> On 1/20/21 5:00 PM, Jan Hubicka wrote:
> > There are two thinks that I would like to discuss first
> >   1) I think the option is stil used for value profiling of divisors
> 
> It's not. Right now the only usage lives in get_nth_most_common_value which
> is an entry point being used for stringops, indirect call and divmod 
> histograms.

I see, you replaced the implementation here as well (not only for
indirect calls).  I am attaching testcase that demonstrates the
reproducibility issue on divmod tracking.

Script cmd compiles t.c and trains it twice with same inputs but
different order.  On GCC10 in tumbleweed I get:

run 1
run 2
        cmpl    $257, %esi

So the first build does not specialize mod function for 257 while second
does.

cmd11 script does the same for trunk:

run 1   
        cmpl    $257, %esi
run 2

This also made me to notice that the following is currently broken:

hubicka@lomikamen-jh:/aux/hubicka/trunk-git/build3/gcc$ ./xgcc -B ./ -O2 
-fprofile-generate t.c
hubicka@lomikamen-jh:/aux/hubicka/trunk-git/build3/gcc$ ./a.out 10 10
hubicka@lomikamen-jh:/aux/hubicka/trunk-git/build3/gcc$ ./xgcc -B ./ -O2 
-fprofile-use t.c -S

This is becuase we now call the dump file a-t.gcda instead of t.gcda
that seems unintentional change that probably can break some user
scripts.

I think this testcase is not so unrealistic especially in the context of
value profiling for divmod or stringops size.
> 
> >   2) it is not clear to me how the new counter establishes
> >   reproducibility for indiect calls that have more than 32 targets during
> >   the train run.
> 
> We cannot ensure, but I would say that it's very unlikely to happen.
> In case of Firefox, there are definitely other reasons why the build is not 
> reproducible.
> I would expect arc counters to differ in between multiple training runs.
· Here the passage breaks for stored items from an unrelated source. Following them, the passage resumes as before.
-- ==== Sys2Proof/Machine/Step.lean ====
section
/-! DEFINITION. The Driver's step (`10_state.md` R36 to R39), the host's moves (R35), and the placing of a program where
the step fetches. -/

namespace Sys2Proof.Machine

/-- SCAN-DECODE: `PENDING <- some(DecodeAt(CURSOR))`, then `STATE <- EmittingInstruction` (R37, R107). -/
def scanDecode (s : State) : Host.Outcome State Fault Refusal :=
  match s.fetch with
  | .instr i => exec i s
  | .unclassified => s.takeData .unclassifiedOpcode
  | .missing => .fault (.wordUndefined s.cursor)

/-- One transition of the Driver: SCAN-END, SCAN-DECODE or EMIT; "No step is enabled" in a final state (R36 to R39). -/
def step (s : State) : Host.Outcome State Fault Refusal :=
  match s.phase with
  | .scanning => if s.nWords ≤ s.cursor then .next s.scanEnd else scanDecode s
  | .emittingInstruction => s.emit
  | .endOfBuffer => .refused .runEnded
  | .rejected => .refused .runEnded

/-- `DecodeAt(c)` as a function of the Word index: the record SCAN-DECODE leaves pending with the cursor at `c` (R107). -/
def decodeAt (s : State) (c : Nat) : Option Instruction :=
  match scanDecode { s with cursor := c } with
  | .next t => t.pending
  | .fault _ | .refused _ => none

/-- What the host can make the machine do: START, or one step. There is no move that writes `BUF` (R35, R168, log 6). -/
inductive HostMove where
  | start (bytes : List Byte) (base : Addr)
  | step
deriving DecidableEq, Repr

/-- The effect of a host's move (R35, R164). -/
def hostMove (m : HostMove) (s : State) : Host.Outcome State Fault Refusal :=
  match m with
  | .start bytes base => .next (s.start bytes base)
  | .step => step s

/-- The state with the Words of an instruction, numbered as the opcode table numbers its bits, stored where the next
step fetches its instruction (log 8). -/
def State.withFetchWord (s : State) (nbits w : Nat) : State := s.loadAtCursor (tableWords nbits w)

end Sys2Proof.Machine
end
Even in the context of indirect call profiling, I do not think the
situation is limited to firefox.   With virtual function calls and large
object hiearchy one can end up with many possible targets quite easily.
The code pattern seems quite sane here.  Basic datastructures in firefox
has refcounting and have virutal call to decrement the count.  Also
there is get_id method associated with almost everything and it is what
we get currently wrong (the get_id benchmarks).  I will try to debug
why.

While with tracking 32 values instead of 4 we made the problem less
frequent (at the cost of adding new issues with malloc recursion),
reproducibility is still not guaranteed.
> 
> If it's really a problem we can come up with other approaches:
> - GCOV run-time control over # of tracked values (32 right now)
> - similarly we can save more values in .gcda files

For divmod profiling you can easilly have very large number of values,
so I do not think we can count on fact that it is always possible to
track them all. 

In general I see the point of reproducible builds, but it is also fragile
feature. If we commit to it (which I think we did), we should support it
carefully and not just patch around most frequent issues.  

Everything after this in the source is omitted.